From the entries provided below, copy each line that contains the word "inStep".
(Beginning of The input)
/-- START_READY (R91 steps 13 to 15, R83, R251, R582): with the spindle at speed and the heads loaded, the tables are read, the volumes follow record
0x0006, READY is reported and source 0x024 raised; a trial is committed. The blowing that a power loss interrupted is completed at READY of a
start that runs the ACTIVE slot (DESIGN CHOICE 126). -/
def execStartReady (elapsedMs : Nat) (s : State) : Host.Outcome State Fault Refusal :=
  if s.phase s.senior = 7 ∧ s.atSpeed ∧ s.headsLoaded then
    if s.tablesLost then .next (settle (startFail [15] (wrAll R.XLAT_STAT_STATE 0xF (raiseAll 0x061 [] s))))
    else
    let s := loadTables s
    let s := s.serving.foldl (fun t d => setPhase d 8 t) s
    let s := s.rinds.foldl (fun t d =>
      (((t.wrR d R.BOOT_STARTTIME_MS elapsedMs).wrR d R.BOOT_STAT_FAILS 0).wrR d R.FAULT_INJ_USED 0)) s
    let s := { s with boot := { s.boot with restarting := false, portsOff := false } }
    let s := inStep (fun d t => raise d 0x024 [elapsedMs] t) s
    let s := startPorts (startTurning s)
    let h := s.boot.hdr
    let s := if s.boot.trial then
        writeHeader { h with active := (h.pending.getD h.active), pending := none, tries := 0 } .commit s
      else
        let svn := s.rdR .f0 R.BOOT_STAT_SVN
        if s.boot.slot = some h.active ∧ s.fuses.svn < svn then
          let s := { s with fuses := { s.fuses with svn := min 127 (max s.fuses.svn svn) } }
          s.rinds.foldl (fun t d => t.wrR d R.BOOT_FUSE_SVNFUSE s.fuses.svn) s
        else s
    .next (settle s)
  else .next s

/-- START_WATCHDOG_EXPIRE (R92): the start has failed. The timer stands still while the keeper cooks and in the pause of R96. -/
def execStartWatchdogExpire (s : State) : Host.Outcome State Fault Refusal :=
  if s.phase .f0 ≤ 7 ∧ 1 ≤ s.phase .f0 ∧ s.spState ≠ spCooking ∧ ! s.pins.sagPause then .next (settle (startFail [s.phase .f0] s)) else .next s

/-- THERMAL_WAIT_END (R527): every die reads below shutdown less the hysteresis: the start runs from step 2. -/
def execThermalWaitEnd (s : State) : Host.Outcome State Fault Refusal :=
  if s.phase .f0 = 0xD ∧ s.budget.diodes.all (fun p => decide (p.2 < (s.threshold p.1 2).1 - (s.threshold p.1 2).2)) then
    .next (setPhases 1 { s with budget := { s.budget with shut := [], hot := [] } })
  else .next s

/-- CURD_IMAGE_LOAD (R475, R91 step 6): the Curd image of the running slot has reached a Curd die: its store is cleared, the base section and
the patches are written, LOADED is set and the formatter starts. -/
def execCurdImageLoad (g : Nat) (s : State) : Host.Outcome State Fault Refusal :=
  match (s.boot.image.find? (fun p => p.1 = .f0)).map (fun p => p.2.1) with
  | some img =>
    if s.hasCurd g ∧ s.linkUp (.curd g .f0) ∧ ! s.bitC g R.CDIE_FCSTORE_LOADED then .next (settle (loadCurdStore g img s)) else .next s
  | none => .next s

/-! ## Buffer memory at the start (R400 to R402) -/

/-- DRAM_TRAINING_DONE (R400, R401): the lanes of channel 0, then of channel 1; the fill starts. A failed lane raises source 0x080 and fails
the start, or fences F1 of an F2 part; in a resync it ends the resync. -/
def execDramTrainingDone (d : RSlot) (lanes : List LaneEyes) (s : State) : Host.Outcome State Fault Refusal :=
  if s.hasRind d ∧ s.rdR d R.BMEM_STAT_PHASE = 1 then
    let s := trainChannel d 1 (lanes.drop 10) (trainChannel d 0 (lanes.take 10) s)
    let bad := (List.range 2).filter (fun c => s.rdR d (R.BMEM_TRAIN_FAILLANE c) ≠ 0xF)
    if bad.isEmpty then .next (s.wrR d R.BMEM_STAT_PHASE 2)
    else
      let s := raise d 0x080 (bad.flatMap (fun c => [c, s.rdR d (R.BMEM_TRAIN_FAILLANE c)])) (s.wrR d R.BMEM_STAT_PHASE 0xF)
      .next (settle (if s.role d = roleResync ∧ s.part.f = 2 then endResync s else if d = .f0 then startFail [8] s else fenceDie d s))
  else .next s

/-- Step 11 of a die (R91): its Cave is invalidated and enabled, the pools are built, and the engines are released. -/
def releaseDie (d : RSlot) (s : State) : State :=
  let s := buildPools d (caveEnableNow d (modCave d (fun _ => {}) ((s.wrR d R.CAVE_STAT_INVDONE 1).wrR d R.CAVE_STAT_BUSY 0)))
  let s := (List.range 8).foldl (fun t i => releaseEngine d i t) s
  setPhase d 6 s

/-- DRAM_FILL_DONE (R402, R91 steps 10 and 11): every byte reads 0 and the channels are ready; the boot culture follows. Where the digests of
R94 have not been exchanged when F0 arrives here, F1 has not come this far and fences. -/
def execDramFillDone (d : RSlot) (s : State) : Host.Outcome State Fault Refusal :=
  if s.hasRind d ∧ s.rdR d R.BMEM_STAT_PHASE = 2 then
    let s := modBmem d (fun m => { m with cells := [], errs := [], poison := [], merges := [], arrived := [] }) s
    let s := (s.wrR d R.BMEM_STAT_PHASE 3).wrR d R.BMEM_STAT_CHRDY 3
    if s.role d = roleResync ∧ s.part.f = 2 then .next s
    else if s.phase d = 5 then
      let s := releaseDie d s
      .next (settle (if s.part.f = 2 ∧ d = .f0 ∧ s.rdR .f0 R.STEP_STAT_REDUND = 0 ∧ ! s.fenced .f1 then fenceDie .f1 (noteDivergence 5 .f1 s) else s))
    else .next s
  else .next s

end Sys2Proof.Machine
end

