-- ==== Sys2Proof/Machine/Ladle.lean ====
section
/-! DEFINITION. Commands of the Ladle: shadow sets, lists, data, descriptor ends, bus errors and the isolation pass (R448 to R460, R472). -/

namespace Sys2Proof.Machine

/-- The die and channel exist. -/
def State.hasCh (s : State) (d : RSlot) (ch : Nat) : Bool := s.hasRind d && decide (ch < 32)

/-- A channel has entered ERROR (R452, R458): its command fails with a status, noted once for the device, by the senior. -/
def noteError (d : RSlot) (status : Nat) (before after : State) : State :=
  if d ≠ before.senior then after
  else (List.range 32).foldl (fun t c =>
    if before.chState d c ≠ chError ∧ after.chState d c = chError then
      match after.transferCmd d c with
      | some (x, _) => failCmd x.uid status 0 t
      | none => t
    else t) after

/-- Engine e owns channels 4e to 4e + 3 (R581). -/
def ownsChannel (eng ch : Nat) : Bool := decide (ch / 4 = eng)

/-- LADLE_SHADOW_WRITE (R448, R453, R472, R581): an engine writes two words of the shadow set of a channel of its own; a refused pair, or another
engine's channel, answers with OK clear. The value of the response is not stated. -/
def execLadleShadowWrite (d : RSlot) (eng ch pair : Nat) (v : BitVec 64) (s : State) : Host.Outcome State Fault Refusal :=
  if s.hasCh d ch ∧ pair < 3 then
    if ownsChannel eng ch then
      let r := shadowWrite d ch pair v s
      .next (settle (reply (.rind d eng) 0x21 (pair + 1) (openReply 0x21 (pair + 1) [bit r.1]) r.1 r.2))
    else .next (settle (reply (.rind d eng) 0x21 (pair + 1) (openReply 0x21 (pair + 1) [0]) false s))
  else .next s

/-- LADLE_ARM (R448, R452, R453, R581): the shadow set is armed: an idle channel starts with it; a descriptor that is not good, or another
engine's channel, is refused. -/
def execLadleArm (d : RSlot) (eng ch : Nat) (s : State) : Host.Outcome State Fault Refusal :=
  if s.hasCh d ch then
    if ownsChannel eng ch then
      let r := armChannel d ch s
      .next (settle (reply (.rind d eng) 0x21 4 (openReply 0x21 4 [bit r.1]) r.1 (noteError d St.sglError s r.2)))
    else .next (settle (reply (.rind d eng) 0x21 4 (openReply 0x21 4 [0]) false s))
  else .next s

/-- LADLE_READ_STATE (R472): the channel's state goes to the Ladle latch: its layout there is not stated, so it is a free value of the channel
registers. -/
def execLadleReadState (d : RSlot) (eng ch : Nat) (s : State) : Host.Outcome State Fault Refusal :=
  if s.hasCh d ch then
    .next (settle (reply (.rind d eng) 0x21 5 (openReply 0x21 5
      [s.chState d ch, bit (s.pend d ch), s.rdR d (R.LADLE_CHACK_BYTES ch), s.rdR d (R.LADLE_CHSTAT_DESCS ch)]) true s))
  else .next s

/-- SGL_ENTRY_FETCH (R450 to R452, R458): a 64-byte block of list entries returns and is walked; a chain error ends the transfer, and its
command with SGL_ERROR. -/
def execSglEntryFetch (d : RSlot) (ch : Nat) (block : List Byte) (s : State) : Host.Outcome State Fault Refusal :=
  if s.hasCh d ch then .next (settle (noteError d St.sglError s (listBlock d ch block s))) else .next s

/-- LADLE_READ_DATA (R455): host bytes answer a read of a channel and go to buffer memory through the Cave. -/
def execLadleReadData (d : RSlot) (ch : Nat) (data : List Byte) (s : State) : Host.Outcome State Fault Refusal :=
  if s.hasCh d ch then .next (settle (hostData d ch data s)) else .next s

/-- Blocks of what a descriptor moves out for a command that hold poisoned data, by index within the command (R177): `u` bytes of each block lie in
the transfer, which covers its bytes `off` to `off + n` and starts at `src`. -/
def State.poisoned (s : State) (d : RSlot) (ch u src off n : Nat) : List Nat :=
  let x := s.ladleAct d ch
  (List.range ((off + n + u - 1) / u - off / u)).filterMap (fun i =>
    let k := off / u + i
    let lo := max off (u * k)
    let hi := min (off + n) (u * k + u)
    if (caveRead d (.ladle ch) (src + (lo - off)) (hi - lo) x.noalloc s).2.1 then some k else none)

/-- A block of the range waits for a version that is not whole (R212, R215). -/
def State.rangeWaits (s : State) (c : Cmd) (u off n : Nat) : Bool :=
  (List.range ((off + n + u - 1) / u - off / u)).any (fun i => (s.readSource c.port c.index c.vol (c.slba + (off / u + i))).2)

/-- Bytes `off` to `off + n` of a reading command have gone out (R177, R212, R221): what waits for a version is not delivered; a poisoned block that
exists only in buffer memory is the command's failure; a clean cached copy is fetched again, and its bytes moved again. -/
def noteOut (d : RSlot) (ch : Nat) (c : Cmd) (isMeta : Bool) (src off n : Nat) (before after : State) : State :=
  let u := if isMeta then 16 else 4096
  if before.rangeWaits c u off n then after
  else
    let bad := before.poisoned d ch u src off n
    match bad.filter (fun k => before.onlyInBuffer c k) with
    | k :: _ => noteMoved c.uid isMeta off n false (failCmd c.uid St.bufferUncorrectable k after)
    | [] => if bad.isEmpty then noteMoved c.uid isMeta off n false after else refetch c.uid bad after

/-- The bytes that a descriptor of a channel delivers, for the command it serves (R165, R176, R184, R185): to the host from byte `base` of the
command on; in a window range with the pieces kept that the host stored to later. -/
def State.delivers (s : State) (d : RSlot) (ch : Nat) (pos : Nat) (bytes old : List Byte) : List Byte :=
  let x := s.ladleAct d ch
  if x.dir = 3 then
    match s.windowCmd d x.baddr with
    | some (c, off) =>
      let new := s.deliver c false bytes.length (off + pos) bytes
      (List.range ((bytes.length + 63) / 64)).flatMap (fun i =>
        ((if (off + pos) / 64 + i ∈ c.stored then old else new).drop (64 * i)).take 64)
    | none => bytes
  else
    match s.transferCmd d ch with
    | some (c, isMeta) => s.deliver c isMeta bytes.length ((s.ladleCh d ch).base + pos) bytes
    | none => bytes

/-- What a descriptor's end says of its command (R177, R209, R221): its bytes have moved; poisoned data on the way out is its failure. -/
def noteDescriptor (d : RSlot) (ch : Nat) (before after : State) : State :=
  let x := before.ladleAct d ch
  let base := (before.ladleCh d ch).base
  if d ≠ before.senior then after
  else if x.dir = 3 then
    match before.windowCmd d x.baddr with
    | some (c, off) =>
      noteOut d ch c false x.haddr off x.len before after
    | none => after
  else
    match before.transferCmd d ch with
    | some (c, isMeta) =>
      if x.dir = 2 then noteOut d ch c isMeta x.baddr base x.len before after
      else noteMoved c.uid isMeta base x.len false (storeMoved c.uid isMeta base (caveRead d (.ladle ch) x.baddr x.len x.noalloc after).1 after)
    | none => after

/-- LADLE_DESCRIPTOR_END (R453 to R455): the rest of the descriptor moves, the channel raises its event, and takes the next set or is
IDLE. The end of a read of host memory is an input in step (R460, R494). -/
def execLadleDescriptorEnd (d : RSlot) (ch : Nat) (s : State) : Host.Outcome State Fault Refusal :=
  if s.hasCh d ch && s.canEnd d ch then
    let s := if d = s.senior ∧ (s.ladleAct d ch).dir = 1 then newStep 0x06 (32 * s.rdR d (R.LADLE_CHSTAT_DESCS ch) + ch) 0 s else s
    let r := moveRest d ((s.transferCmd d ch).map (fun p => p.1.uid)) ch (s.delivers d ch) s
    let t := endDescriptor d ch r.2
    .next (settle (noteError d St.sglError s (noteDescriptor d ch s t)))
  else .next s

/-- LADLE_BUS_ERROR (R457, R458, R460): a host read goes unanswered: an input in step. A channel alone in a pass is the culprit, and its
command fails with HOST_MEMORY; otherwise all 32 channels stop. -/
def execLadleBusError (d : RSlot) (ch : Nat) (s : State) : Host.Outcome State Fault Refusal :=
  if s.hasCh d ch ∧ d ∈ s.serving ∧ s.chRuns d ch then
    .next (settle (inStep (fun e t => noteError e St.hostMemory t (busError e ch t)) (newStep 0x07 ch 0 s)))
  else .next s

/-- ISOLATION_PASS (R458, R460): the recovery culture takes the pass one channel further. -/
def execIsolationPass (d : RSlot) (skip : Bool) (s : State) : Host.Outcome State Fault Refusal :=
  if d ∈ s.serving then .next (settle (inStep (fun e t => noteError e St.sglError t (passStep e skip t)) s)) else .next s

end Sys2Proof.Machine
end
(End of The input)
(Beginning of The input)
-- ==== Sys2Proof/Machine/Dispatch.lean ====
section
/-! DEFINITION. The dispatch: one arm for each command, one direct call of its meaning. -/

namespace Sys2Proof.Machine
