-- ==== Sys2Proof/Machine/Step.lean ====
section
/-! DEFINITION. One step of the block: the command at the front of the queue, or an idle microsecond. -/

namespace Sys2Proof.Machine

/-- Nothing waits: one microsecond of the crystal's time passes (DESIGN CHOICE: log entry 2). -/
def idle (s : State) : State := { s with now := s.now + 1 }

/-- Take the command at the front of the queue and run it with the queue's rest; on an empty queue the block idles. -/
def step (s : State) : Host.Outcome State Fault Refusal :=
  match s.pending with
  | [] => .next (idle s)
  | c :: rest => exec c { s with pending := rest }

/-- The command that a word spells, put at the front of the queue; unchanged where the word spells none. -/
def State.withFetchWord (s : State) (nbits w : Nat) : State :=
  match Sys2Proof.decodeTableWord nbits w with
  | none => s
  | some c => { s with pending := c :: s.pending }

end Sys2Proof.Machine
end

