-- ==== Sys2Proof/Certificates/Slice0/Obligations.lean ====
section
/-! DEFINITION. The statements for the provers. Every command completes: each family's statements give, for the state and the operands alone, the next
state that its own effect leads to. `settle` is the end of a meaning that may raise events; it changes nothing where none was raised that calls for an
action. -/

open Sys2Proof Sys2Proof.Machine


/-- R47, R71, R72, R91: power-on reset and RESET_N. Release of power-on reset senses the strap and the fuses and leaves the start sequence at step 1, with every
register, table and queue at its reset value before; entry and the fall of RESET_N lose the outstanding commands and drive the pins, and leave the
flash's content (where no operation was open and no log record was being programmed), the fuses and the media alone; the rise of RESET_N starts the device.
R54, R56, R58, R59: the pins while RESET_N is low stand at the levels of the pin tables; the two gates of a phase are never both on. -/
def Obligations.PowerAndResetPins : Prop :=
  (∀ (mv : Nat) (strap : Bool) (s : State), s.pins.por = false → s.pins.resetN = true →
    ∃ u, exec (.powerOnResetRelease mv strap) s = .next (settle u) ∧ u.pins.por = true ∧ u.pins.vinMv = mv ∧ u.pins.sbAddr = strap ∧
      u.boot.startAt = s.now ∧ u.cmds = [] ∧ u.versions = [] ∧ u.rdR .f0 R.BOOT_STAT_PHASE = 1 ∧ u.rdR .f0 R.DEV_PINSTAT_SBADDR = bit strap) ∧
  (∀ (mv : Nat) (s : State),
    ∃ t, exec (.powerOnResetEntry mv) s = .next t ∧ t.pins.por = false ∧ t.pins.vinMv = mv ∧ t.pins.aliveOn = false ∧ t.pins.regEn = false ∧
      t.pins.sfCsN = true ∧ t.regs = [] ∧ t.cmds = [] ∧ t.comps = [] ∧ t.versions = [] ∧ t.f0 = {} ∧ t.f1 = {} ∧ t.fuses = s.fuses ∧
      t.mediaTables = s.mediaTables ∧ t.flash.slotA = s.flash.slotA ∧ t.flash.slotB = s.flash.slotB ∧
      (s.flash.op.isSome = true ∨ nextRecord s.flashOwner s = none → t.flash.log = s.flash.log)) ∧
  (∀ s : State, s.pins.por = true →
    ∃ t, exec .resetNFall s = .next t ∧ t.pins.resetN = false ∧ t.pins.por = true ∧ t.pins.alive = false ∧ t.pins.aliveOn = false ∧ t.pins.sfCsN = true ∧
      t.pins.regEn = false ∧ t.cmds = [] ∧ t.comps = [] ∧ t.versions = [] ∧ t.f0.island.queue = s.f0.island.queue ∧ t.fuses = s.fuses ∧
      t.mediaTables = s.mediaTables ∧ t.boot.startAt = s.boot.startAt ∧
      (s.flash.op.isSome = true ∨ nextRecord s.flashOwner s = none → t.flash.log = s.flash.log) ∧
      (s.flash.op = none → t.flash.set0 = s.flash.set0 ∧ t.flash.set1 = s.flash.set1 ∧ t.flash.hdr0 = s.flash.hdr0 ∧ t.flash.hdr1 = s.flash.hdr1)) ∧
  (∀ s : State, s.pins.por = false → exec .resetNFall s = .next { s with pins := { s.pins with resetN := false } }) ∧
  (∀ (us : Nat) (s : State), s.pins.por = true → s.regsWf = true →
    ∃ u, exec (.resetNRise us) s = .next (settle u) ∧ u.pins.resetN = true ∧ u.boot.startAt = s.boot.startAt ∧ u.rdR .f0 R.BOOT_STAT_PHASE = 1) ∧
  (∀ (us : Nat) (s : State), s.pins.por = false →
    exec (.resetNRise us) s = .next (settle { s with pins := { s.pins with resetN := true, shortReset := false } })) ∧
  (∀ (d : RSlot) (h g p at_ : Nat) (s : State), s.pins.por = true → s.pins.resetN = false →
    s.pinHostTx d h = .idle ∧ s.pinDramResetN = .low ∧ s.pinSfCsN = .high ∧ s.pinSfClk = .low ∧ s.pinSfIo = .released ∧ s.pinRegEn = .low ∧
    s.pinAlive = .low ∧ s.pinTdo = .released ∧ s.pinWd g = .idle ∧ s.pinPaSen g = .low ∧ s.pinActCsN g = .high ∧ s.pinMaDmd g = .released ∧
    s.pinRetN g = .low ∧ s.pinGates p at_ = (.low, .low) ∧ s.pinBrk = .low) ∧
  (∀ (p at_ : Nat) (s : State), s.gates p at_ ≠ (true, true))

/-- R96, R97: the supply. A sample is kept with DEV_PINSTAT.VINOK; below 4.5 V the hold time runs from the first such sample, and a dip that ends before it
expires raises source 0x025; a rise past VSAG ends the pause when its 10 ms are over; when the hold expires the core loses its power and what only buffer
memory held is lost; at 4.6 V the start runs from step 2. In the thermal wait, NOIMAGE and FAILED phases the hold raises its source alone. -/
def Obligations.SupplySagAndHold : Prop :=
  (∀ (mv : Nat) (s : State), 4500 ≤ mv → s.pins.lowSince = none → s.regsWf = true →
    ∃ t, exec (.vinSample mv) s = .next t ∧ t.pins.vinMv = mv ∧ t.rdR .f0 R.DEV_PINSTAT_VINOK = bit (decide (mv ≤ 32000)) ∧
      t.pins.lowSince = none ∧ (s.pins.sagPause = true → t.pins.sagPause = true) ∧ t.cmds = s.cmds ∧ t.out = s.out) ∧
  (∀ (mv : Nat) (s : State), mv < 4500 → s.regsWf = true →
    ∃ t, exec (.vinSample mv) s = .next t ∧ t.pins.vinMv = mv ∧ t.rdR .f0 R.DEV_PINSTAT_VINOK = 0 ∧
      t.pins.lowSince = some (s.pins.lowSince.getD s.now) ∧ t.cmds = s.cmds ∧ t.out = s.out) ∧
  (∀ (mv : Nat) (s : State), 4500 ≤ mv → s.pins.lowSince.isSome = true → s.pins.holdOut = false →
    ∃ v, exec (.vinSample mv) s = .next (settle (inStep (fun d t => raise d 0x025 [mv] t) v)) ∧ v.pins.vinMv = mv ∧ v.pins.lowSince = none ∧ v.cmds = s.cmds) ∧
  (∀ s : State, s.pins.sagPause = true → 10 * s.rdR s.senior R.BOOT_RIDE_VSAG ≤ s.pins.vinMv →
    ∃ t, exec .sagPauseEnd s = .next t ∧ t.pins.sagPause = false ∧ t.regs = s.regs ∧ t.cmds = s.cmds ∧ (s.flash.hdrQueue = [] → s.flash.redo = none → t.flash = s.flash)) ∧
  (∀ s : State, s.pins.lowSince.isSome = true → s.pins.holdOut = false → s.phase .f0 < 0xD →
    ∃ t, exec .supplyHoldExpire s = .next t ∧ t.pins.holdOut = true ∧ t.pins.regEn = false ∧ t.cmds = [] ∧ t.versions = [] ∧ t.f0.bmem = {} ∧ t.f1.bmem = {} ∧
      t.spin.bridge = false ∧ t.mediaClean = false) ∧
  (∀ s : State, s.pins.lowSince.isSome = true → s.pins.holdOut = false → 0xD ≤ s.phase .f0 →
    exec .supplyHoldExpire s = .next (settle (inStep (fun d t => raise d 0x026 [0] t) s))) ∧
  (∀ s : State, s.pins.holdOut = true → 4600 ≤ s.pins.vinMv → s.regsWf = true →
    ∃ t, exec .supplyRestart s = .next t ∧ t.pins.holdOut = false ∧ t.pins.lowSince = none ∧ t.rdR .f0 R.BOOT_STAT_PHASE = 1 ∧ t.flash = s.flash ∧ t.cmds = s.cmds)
(End of The input)
Exercise solution>
    let s := inStep (fun d t => raise d 0x024 [elapsedMs] t) s
    .next (settle (inStep (fun e t => noteError e St.hostMemory t (busError e ch t)) (newStep 0x07 ch 0 s)))
  if d ∈ s.serving then .next (settle (inStep (fun e t => noteError e St.sglError t (passStep e skip t)) s)) else .next s
    ∃ v, exec (.vinSample mv) s = .next (settle (inStep (fun d t => raise d 0x025 [mv] t) v)) ∧ v.pins.vinMv = mv ∧ v.pins.lowSince = none ∧ v.cmds = s.cmds) ∧
    exec .supplyHoldExpire s = .next (settle (inStep (fun d t => raise d 0x026 [0] t) s))) ∧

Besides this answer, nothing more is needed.